College of Medicine receives a flood of applications

For more than a decade, the FIU community united behind one idea: South Florida needed a public medical school and FIU was best suited to fill that need. Earlier this year, faculty, staff, students, alumni and supporters celebrated the College of Medicine’s preliminary accreditation. Recruitment began immediately. The future of the program was now in the hands of students in search of medical education. Would they apply at FIU? Who would they be? Where would they come from?

The verdict is in. Although only 40 students will be admitted into the inaugural class, more than 1,000 students have applied in the first month. Half of the applicants are from Florida and a quarter of the total applicants are South Florida residents. Candidates include students from all the Ivy League schools.

“I am delighted with the number of applications we have received and the caliber of students who are applying,” said Dr. John Rock, founding dean of the College of Medicine. “This bodes well for the quality of students who will make up our inaugural class and the first-rate doctors who will graduate from our College of Medicine.”

Currently, Florida imports 80 percent of its doctors. FIU hopes to change that by graduating the next generation of doctors who will practice in the area.
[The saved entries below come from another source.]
/-! ### `State.setDt` -/

@[simp] theorem State.setDt_v (b : Byte) : (s.setDt b).v = s.v := rfl
@[simp] theorem State.setDt_i (b : Byte) : (s.setDt b).i = s.i := rfl
@[simp] theorem State.setDt_pc (b : Byte) : (s.setDt b).pc = s.pc := rfl
@[simp] theorem State.setDt_sp (b : Byte) : (s.setDt b).sp = s.sp := rfl
@[simp] theorem State.setDt_stack (b : Byte) : (s.setDt b).stack = s.stack := rfl
@[simp] theorem State.setDt_dt (b : Byte) : (s.setDt b).dt = b := rfl
@[simp] theorem State.setDt_st (b : Byte) : (s.setDt b).st = s.st := rfl
@[simp] theorem State.setDt_key (b : Byte) : (s.setDt b).key = s.key := rfl
@[simp] theorem State.setDt_fb (b : Byte) : (s.setDt b).fb = s.fb := rfl
@[simp] theorem State.setDt_mem (b : Byte) : (s.setDt b).mem = s.mem := rfl
@[simp] theorem State.setDt_wait (b : Byte) : (s.setDt b).wait = s.wait := rfl
@[simp] theorem State.setDt_waitReg (b : Byte) : (s.setDt b).waitReg = s.waitReg := rfl
@[simp] theorem State.setDt_halt (b : Byte) : (s.setDt b).halt = s.halt := rfl
@[simp] theorem State.setDt_err (b : Byte) : (s.setDt b).err = s.err := rfl
@[simp] theorem State.setDt_diag (b : Byte) : (s.setDt b).diag = s.diag := rfl
@[simp] theorem State.setDt_draws (b : Byte) : (s.setDt b).draws = s.draws := rfl
@[simp] theorem State.setDt_reg (b : Byte) (r : Nibble) : (s.setDt b).reg r = s.reg r := rfl

/-! ### `State.setSt` -/

@[simp] theorem State.setSt_v (b : Byte) : (s.setSt b).v = s.v := rfl
@[simp] theorem State.setSt_i (b : Byte) : (s.setSt b).i = s.i := rfl
@[simp] theorem State.setSt_pc (b : Byte) : (s.setSt b).pc = s.pc := rfl
@[simp] theorem State.setSt_sp (b : Byte) : (s.setSt b).sp = s.sp := rfl
@[simp] theorem State.setSt_stack (b : Byte) : (s.setSt b).stack = s.stack := rfl
@[simp] theorem State.setSt_dt (b : Byte) : (s.setSt b).dt = s.dt := rfl
@[simp] theorem State.setSt_st (b : Byte) : (s.setSt b).st = b := rfl
@[simp] theorem State.setSt_key (b : Byte) : (s.setSt b).key = s.key := rfl
@[simp] theorem State.setSt_fb (b : Byte) : (s.setSt b).fb = s.fb := rfl
@[simp] theorem State.setSt_mem (b : Byte) : (s.setSt b).mem = s.mem := rfl
@[simp] theorem State.setSt_wait (b : Byte) : (s.setSt b).wait = s.wait := rfl
@[simp] theorem State.setSt_waitReg (b : Byte) : (s.setSt b).waitReg = s.waitReg := rfl
@[simp] theorem State.setSt_halt (b : Byte) : (s.setSt b).halt = s.halt := rfl
@[simp] theorem State.setSt_err (b : Byte) : (s.setSt b).err = s.err := rfl
@[simp] theorem State.setSt_diag (b : Byte) : (s.setSt b).diag = s.diag := rfl
@[simp] theorem State.setSt_draws (b : Byte) : (s.setSt b).draws = s.draws := rfl
@[simp] theorem State.setSt_reg (b : Byte) (r : Nibble) : (s.setSt b).reg r = s.reg r := rfl
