-- ==== Sys2Proof/Tests/Slice0.lean ====
section
/-! SUPPORT. The model's own tests. Expected results are those of spec/95_test_vectors.md, named by their ids there
(S, VT, VC, VA, VM, VG, VK, VB, P); then, for every statement with hypotheses, states and operands that meet them. -/

namespace Sys2Proof.Tests

open Sys2Proof.Machine

/-! ### Helpers -/

/-- The next state of an outcome, if it has one. -/
def nextOf : Result → Option State
  | .next t => some t
  | _ => none

/-- The reset state with an instruction word at 0x200 and some registers set. -/
def start (w : Nat) (regs : List (Nibble × Byte)) : State :=
  regs.foldl (fun s p => s.setReg p.1 p.2) (State.reset.withFetchWord 16 w)

/-- Bytes put into memory from an address. -/
def withBytes (s : State) (a : Nat) (bytes : List Byte) : State := s.setMem (s.mem.copyIn a bytes)

/-- One Step, then what `f` reads off the state it leaves. -/
def afterStep {α : Type} (s : State) (f : State → α) : Option α := (nextOf (step s)).map f

/-- Framebuffer cell `(x, y)`. -/
def cell (s : State) (x : Fin 64) (y : Fin 32) : Bool := Framebuffer.cell s.fb x y

/-! ### Well-formedness: the one check, with terms it refuses -/

theorem test_wellFormed_refuses_cls_word_as_sys : ¬ (Instr.sys 0x0E0#12).WellFormed := by decide
theorem test_wellFormed_refuses_ret_word_as_sys : ¬ (Instr.sys 0x0EE#12).WellFormed := by decide
theorem test_wellFormed_accepts_sys : (Instr.sys 0x0E1#12).WellFormed ∧ Instr.cls.WellFormed := by decide

/-! ### Decoding: words written out from the patterns of spec/30_encoding.md R76, four fields of four bits -/

theorem test_decode_system : decode 0b0000_0001_0010_0011#16 = .ok (.sys 0x123#12) ∧
    decode 0b0000_0000_1110_0000#16 = .ok .cls ∧ decode 0b0000_0000_1110_1110#16 = .ok .ret := by decide
theorem test_decode_jumps : decode 0b0001_1010_1011_1100#16 = .ok (.jp 0xABC#12) ∧
    decode 0b0010_0011_0000_0001#16 = .ok (.call 0x301#12) ∧
    decode 0b1011_0101_0000_0010#16 = .ok (.jpV0 0x502#12) := by decide
theorem test_decode_skips : decode 0b0011_1010_0000_0101#16 = .ok (.seImm 0xA#4 0x05#8) ∧
    decode 0b0100_1010_0110_0101#16 = .ok (.sneImm 0xA#4 0x65#8) ∧
    decode 0b0101_0001_0010_0000#16 = .ok (.seReg 0x1#4 0x2#4) ∧
    decode 0b1001_0011_0100_0000#16 = .ok (.sneReg 0x3#4 0x4#4) := by decide
theorem test_decode_loads : decode 0b0110_0011_1010_1011#16 = .ok (.ldImm 0x3#4 0xAB#8) ∧
    decode 0b0111_0000_0000_1010#16 = .ok (.addImm 0x0#4 0x0A#8) ∧
    decode 0b1100_0001_0000_1111#16 = .ok (.rnd 0x1#4 0x0F#8) := by decide
theorem test_decode_logic : decode 0b1000_0001_0010_0000#16 = .ok (.ldReg 0x1#4 0x2#4) ∧
    decode 0b1000_0001_0010_0001#16 = .ok (.orReg 0x1#4 0x2#4) ∧
    decode 0b1000_0001_0010_0010#16 = .ok (.andReg 0x1#4 0x2#4) ∧
    decode 0b1000_0001_0010_0011#16 = .ok (.xorReg 0x1#4 0x2#4) := by decide
theorem test_decode_arith : decode 0b1000_0001_0010_0100#16 = .ok (.addReg 0x1#4 0x2#4) ∧
    decode 0b1000_0001_0010_0101#16 = .ok (.sub 0x1#4 0x2#4) ∧
    decode 0b1000_0001_0010_0110#16 = .ok (.shr 0x1#4 0x2#4) ∧
    decode 0b1000_0001_0010_0111#16 = .ok (.subn 0x1#4 0x2#4) ∧
    decode 0b1000_0001_0010_1110#16 = .ok (.shl 0x1#4 0x2#4) := by decide
theorem test_decode_index : decode 0b1010_1111_1111_1110#16 = .ok (.ldI 0xFFE#12) ∧
    decode 0b1111_0010_0001_1110#16 = .ok (.addI 0x2#4) ∧ decode 0b1111_0011_0010_1001#16 = .ok (.ldF 0x3#4) ∧
    decode 0b1111_0100_0011_0011#16 = .ok (.ldB 0x4#4) ∧ decode 0b1111_0101_0101_0101#16 = .ok (.ldMemVx 0x5#4) ∧
    decode 0b1111_0110_0110_0101#16 = .ok (.ldVxMem 0x6#4) := by decide
theorem test_decode_display : decode 0b1101_0001_0010_0011#16 = .ok (.drw 0x1#4 0x2#4 0x3#4) := by decide
theorem test_decode_keys_timers : decode 0b1110_0011_1001_1110#16 = .ok (.skp 0x3#4) ∧
    decode 0b1110_0011_1010_0001#16 = .ok (.sknp 0x3#4) ∧ decode 0b1111_0010_0000_0111#16 = .ok (.ldVxDt 0x2#4) ∧
    decode 0b1111_0101_0000_1010#16 = .ok (.ldVxK 0x5#4) ∧ decode 0b1111_0010_0001_0101#16 = .ok (.ldDtVx 0x2#4) ∧
    decode 0b1111_0010_0001_1000#16 = .ok (.ldStVx 0x2#4) := by decide
/-- VT7's words, rejected by name. -/
theorem test_decode_rejects : decode 0x5121#16 = .error (.unassigned 0x5121#16) ∧
    decode 0x8128#16 = .error (.unassigned 0x8128#16) ∧
    decode 0x812F#16 = .error (.unassigned 0x812F#16) ∧
    decode 0x9121#16 = .error (.unassigned 0x9121#16) ∧
    decode 0xE19F#16 = .error (.unassigned 0xE19F#16) := by decide
/-- VT7's words, rejected by name. -/
theorem test_decode_rejects_low_bytes : decode 0xE000#16 = .error (.unassigned 0xE000#16) ∧
    decode 0xF000#16 = .error (.unassigned 0xF000#16) ∧
    decode 0xF1FF#16 = .error (.unassigned 0xF1FF#16) ∧
    decode 0xF175#16 = .error (.unassigned 0xF175#16) ∧
    decode 0xF130#16 = .error (.unassigned 0xF130#16) := by decide
theorem test_decodeBytes_truncated : decodeBytes [0x12#8] = .error .truncated := by decide
/-- The first byte is the high one (R53, R55). -/
theorem test_tableWord : decodeTableWord 16 0x63AB = some (.ldImm 0x3#4 0xAB#8) ∧ decodeTableWord 16 0x8128 = none := by decide
theorem test_withFetchWord : (State.reset.withFetchWord 16 0x63AB).fetchWord.toOption = some (0x63#8, 0xAB#8) := by decide

/-! ### The Step transaction -/

/-- VT1. -/
theorem test_fetch_bigEndian : afterStep (start 0x1234 []) (·.pc) = some 0x234#16 := by decide
/-- VT2. -/
theorem test_fetch_wraps : afterStep (withBytes (withBytes (State.reset.setPc 0xFFF#16) 0xFFF [0x6A#8]) 0 [0x55#8])
    (fun t => (t.reg 0xA#4, t.pc)) = some (0x55#8, 0x001#16) := by decide
/-- VT4. -/
theorem test_fetch_odd : afterStep (withBytes (State.reset.setPc 0x201#16) 0x201 [0x61#8, 0x07#8])
    (fun t => (t.reg 0x1#4, t.pc, t.halt)) = some (0x07#8, 0x203#16, false) := by decide
/-- VT7: every unassigned word is the no-op that sets DIAG. -/
theorem test_unassigned : [0x5121, 0x8128, 0x9121, 0xE19F, 0xF130].map (fun w => afterStep (start w []) (·.diag)) =
    [some true, some true, some true, some true, some true] := by decide
/-- VT7: nothing else changes. -/
theorem test_unassigned_frame : afterStep (start 0xF175 [(1#4, 7#8)]) (fun t => (t.pc, t.reg 1#4, t.i, t.halt)) =
    some (0x202#16, 7#8, 0#16, false) := by decide
/-- VT8. -/
theorem test_halted : afterStep (State.reset.setHalt true .stackUnderflow) (fun t => (t.pc, t.stepReply)) =
    some (0x200#16, .stepErr .stackUnderflow) := by decide
/-- VT9. -/
theorem test_waiting : afterStep ((start 0x6A55 []).setWait true 5#4) (fun t => (t.pc, t.reg 0xA#4, t.stepReply)) =
    some (0x200#16, 0#8, .stepOk) := by decide

/-! ### Control transfer -/

/-- VT5, VT6. -/
theorem test_sys : afterStep (start 0x0000 []) (fun t => (t.diag, t.pc)) = some (true, 0x202#16) ∧
    afterStep (start 0x00E1 []) (fun t => (t.diag, t.pc)) = some (true, 0x202#16) := by decide
/-- VC1, VC2, VC3. -/
theorem test_jp : [0x1ABC, 0x1200, 0x1001].map (fun w => afterStep (start w []) (·.pc)) =
    [some 0xABC#16, some 0x200#16, some 0x001#16] := by decide
/-- VC4's push at another address: the advanced PC; VC5: the 16th call succeeds. -/
theorem test_call : afterStep (start 0x2300 []) (fun t => (t.stack[0], t.sp.val, t.pc)) = some (0x202#16, 1, 0x300#16) ∧
    afterStep ((start 0x2300 []).setStack 15 (.replicate 16 0#16)) (fun t => (t.stack[15], t.sp.val, t.pc)) =
      some (0x202#16, 16, 0x300#16) := by decide
/-- S7. -/
theorem test_call_overflow : afterStep ((start 0x2300 []).setStack 16 (.replicate 16 0#16))
    (fun t => (t.halt, t.err, t.pc, t.sp.val)) = some (true, .stackOverflow, 0x202#16, 16) := by decide
/-- VC7. -/
theorem test_ret : afterStep ((start 0x00EE []).setStack 3 ((Vector.replicate 16 0#16).set 2 0x456#16))
    (fun t => (t.sp.val, t.pc)) = some (2, 0x456#16) := by decide
/-- S7, P5(a). -/
theorem test_ret_underflow : afterStep (start 0x00EE []) (fun t => (t.halt, t.err, t.pc, t.sp.val)) =
    some (true, .stackUnderflow, 0x202#16, 0) := by decide
/-- VC8, VC9. -/
theorem test_seImm : afterStep (start 0x3A05 [(0xA#4, 5#8)]) (·.pc) = some 0x204#16 ∧
    afterStep (start 0x3A05 [(0xA#4, 6#8)]) (·.pc) = some 0x202#16 := by decide
/-- VC11, VC12: the skip wraps. -/
theorem test_seImm_wraps : afterStep ((State.reset.setPc 0xFFC#16).withFetchWord 16 0x3000) (·.pc) = some 0x000#16 ∧
    afterStep ((State.reset.setPc 0xFFE#16).withFetchWord 16 0x3000) (·.pc) = some 0x002#16 := by decide
/-- VC13, VC14. -/
theorem test_sneImm : afterStep (start 0x4A05 [(0xA#4, 5#8)]) (·.pc) = some 0x202#16 ∧
    afterStep (start 0x4A05 [(0xA#4, 6#8)]) (·.pc) = some 0x204#16 := by decide
/-- VC15, VC16. -/
theorem test_seReg : afterStep (start 0x5120 [(1#4, 7#8), (2#4, 7#8)]) (·.pc) = some 0x204#16 ∧
    afterStep (start 0x5120 [(1#4, 7#8), (2#4, 8#8)]) (·.pc) = some 0x202#16 := by decide
/-- VC18, VC19. -/
theorem test_sneReg : afterStep (start 0x9120 [(1#4, 7#8), (2#4, 8#8)]) (·.pc) = some 0x204#16 ∧
    afterStep (start 0x9120 [(1#4, 7#8), (2#4, 7#8)]) (·.pc) = some 0x202#16 := by decide
/-- VC22, VC23. -/
theorem test_jpV0_wraps : afterStep (start 0xBFFF [(0#4, 2#8)]) (·.pc) = some 0x001#16 ∧
    afterStep (start 0xBFFF [(0#4, 0xFF#8)]) (·.pc) = some 0x0FE#16 := by decide
/-- VC24: V0 and not V5. -/
theorem test_jpV0_uses_v0 : afterStep (start 0xB500 [(5#4, 9#8)]) (·.pc) = some 0x500#16 := by decide

/-! ### Loads, arithmetic and logic -/

/-- S1, VA1. -/
theorem test_ldImm : afterStep (start 0x63AB []) (·.reg 3#4) = some 0xAB#8 ∧
    afterStep (start 0x6F7E []) (·.reg 0xF#4) = some 0x7E#8 := by decide
/-- S2, VA2. -/
theorem test_addImm : afterStep (start 0x700A [(0#4, 250#8), (0xF#4, 1#8)]) (fun t => (t.reg 0#4, t.reg 0xF#4)) =
    some (4#8, 1#8) ∧ afterStep (start 0x7001 [(0#4, 255#8)]) (fun t => (t.reg 0#4, t.reg 0xF#4)) = some (0#8, 0#8) := by
  decide
/-- VA5. -/
theorem test_ldReg : afterStep (start 0x8120 [(1#4, 1#8), (2#4, 0xEE#8), (0xF#4, 1#8)])
    (fun t => (t.reg 1#4, t.reg 2#4, t.reg 0xF#4)) = some (0xEE#8, 0xEE#8, 1#8) := by decide
/-- VA6. -/
theorem test_orReg : afterStep (start 0x8121 [(1#4, 0b11001010#8), (2#4, 0b10100101#8), (0xF#4, 1#8)])
    (fun t => (t.reg 1#4, t.reg 0xF#4)) = some (0b11101111#8, 1#8) := by decide
/-- VA7. -/
theorem test_andReg : afterStep (start 0x8122 [(1#4, 0b11001010#8), (2#4, 0b10100101#8), (0xF#4, 1#8)])
    (fun t => (t.reg 1#4, t.reg 0xF#4)) = some (0b10000000#8, 1#8) := by decide
/-- VA8. -/
theorem test_xorReg : afterStep (start 0x8123 [(1#4, 0b11001010#8), (2#4, 0b10100101#8), (0xF#4, 1#8)])
    (fun t => (t.reg 1#4, t.reg 0xF#4)) = some (0b01101111#8, 1#8) := by decide
/-- S3. -/
theorem test_addReg : afterStep (start 0x8014 [(0#4, 200#8), (1#4, 100#8)]) (fun t => (t.reg 0#4, t.reg 0xF#4)) =
    some (44#8, 1#8) ∧ afterStep (start 0x8014 [(0#4, 10#8), (1#4, 20#8), (0xF#4, 1#8)])
      (fun t => (t.reg 0#4, t.reg 0xF#4)) = some (30#8, 0#8) := by decide
/-- VA27, VA30, VA32: VF as destination and as source. -/
theorem test_addReg_vf : afterStep (start 0x8F14 [(0xF#4, 200#8), (1#4, 100#8)]) (·.reg 0xF#4) = some 44#8 ∧
    afterStep (start 0x81F4 [(1#4, 200#8), (0xF#4, 100#8)]) (fun t => (t.reg 1#4, t.reg 0xF#4)) = some (44#8, 1#8) ∧
    afterStep (start 0x8FF4 [(0xF#4, 200#8)]) (·.reg 0xF#4) = some 144#8 := by decide
/-- S4, VA14. -/
theorem test_sub : afterStep (start 0x8015 [(0#4, 5#8), (1#4, 10#8)]) (fun t => (t.reg 0#4, t.reg 0xF#4)) =
    some (251#8, 0#8) ∧ afterStep (start 0x8125 [(1#4, 7#8), (2#4, 7#8)]) (fun t => (t.reg 1#4, t.reg 0xF#4)) =
      some (0#8, 1#8) := by decide
/-- VA28, VA31. -/
theorem test_sub_vf : afterStep (start 0x8F15 [(0xF#4, 5#8), (1#4, 10#8)]) (·.reg 0xF#4) = some 251#8 ∧
    afterStep (start 0x81F5 [(1#4, 10#8), (0xF#4, 20#8)]) (fun t => (t.reg 1#4, t.reg 0xF#4)) = some (246#8, 0#8) := by
  decide
/-- S5, VA18: Y is ignored. -/
theorem test_shr : afterStep (start 0x8006 [(0#4, 3#8)]) (fun t => (t.reg 0#4, t.reg 0xF#4)) = some (1#8, 1#8) ∧
    afterStep (start 0x8126 [(1#4, 0x80#8), (2#4, 0xFF#8)]) (fun t => (t.reg 1#4, t.reg 0xF#4, t.reg 2#4)) =
      some (0x40#8, 0#8, 0xFF#8) := by decide
/-- VA29, second half. -/
theorem test_shr_vf : afterStep (start 0x8F06 [(0xF#4, 6#8)]) (·.reg 0xF#4) = some 3#8 := by decide
/-- VA21, VA22. -/
theorem test_subn : afterStep (start 0x8127 [(1#4, 5#8), (2#4, 10#8)]) (fun t => (t.reg 1#4, t.reg 0xF#4)) =
    some (5#8, 1#8) ∧ afterStep (start 0x8127 [(1#4, 10#8), (2#4, 5#8)]) (fun t => (t.reg 1#4, t.reg 0xF#4)) =
      some (251#8, 0#8) := by decide
/-- VA24, VA26: Y is ignored. -/
theorem test_shl : afterStep (start 0x812E [(1#4, 0x80#8), (2#4, 1#8)]) (fun t => (t.reg 1#4, t.reg 0xF#4, t.reg 2#4)) =
    some (0#8, 1#8, 1#8) ∧ afterStep (start 0x812E [(1#4, 0xC1#8)]) (fun t => (t.reg 1#4, t.reg 0xF#4)) =
      some (0x82#8, 1#8) := by decide
/-- VA34: whatever the random byte is. -/
theorem test_rnd_zero_mask (s : State) : (nextOf (exec (.rnd 1#4 0#8) s)).map (·.reg 1#4) = some 0#8 := by
  simp [nextOf, exec, execRnd, State.reg_setReg_same]
/-- VA33: for a random byte 0xA7. -/
theorem test_rnd (s : State) (h : Config.randomByte s.draws = 0xA7#8) :
    (nextOf (exec (.rnd 1#4 0x0F#8) s)).map (·.reg 1#4) = some 0x07#8 := by
  simp [nextOf, exec, execRnd, h, State.reg_setReg_same]

/-! ### Index and memory -/

/-- VM1. -/
theorem test_ldI : afterStep (start 0xAFFF []) (·.i) = some 0xFFF#16 := by decide
/-- VM2, VM3. -/
theorem test_addI : afterStep ((start 0xF21E [(2#4, 0x20#8), (0xF#4, 1#8)]).setI 0x300#16) (fun t => (t.i, t.reg 0xF#4)) =
    some (0x320#16, 1#8) ∧ afterStep ((start 0xF21E [(2#4, 1#8)]).setI 0xFFF#16) (fun t => (t.i, t.reg 0xF#4)) =
      some (0#16, 0#8) := by decide
/-- VM6, VM7: the whole byte. -/
theorem test_ldF : afterStep (start 0xF329 [(3#4, 0x1A#8)]) (·.i) = some 0x082#16 ∧
    afterStep (start 0xF329 [(3#4, 255#8)]) (·.i) = some 0x4FB#16 := by decide
/-- S10, VM9. -/
theorem test_ldB : afterStep ((start 0xF033 [(0#4, 156#8)]).setI 0x300#16)
    (fun t => ([0x300, 0x301, 0x302].map t.mem.read, t.i)) = some ([1#8, 5#8, 6#8], 0x300#16) ∧
    afterStep ((start 0xF033 [(0#4, 255#8)]).setI 0xFFD#16) (fun t => ([0xFFD, 0xFFE, 0xFFF].map t.mem.read, t.halt)) =
      some ([2#8, 5#8, 5#8], false) := by decide
/-- VM10. -/
theorem test_ldB_outOfBounds : afterStep ((start 0xF033 [(0#4, 255#8)]).setI 0xFFE#16)
    (fun t => ([0xFFE, 0xFFF].map t.mem.read, t.halt, t.err, t.pc, t.i)) =
      some ([0#8, 0#8], true, .outOfBoundsAddress, 0x202#16, 0xFFE#16) := by decide
/-- S11, VM14. -/
theorem test_ldMemVx : afterStep ((start 0xF255 [(0#4, 7#8), (1#4, 8#8), (2#4, 9#8), (3#4, 4#8)]).setI 0x300#16)
    (fun t => ([0x300, 0x301, 0x302, 0x303].map t.mem.read, t.i)) = some ([7#8, 8#8, 9#8, 0#8], 0x303#16) ∧
    afterStep ((start 0xF255 [(0#4, 1#8), (1#4, 2#8), (2#4, 3#8)]).setI 0xFFD#16)
      (fun t => ([0xFFD, 0xFFE, 0xFFF].map t.mem.read, t.i)) = some ([1#8, 2#8, 3#8], 0#16) := by decide
/-- VM15. -/
theorem test_ldMemVx_outOfBounds : afterStep ((start 0xF255 [(0#4, 1#8), (1#4, 2#8)]).setI 0xFFE#16)
    (fun t => ([0xFFE, 0xFFF].map t.mem.read, t.i, t.halt)) = some ([0#8, 0#8], 0xFFE#16, true) := by decide
/-- VM16. -/
theorem test_ldVxMem : afterStep (withBytes ((start 0xF265 [(3#4, 9#8)]).setI 0x300#16) 0x300 [1#8, 5#8, 6#8, 7#8])
    (fun t => ([0#4, 1#4, 2#4, 3#4].map t.reg, t.i)) = some ([1#8, 5#8, 6#8, 9#8], 0x303#16) := by decide
/-- VM18. -/
theorem test_ldVxMem_outOfBounds : afterStep ((start 0xF265 [(0#4, 9#8)]).setI 0xFFE#16)
    (fun t => (t.reg 0#4, t.i, t.halt, t.err)) = some (9#8, 0xFFE#16, true, .outOfBoundsAddress) := by decide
To meet this goal, the admissions committee will interview the top prospects in search of students who are sensitive to the needs of South Florida’s underserved communities.

“We are changing the way doctors are trained in our country,” said Dr. Sanford Markham, executive associate dean of student affairs for the College of Medicine. “We want students who share our vision.”

The College of Medicine is developing a neighborhood-based curriculum, NeighborhoodHELP (Health Education Learning Program) that reflects an innovative, 21st century approach to health care and medical education. In their second year, medical students will go out into the community to offer their services to families who would otherwise receive no or poor medical attention. They will follow members of the households for four years to track their health and bare witness to the complexities of medical care for the uninsured and under-insured (Florida leads the nation in uninsured adults).

The faculty’s vision is clear. The foundation for the College of Medicine has been set. Now medical students from across the country are standing in line to get in.

Acceptance letters will begin going out in October. Classes start in the fall of 2009.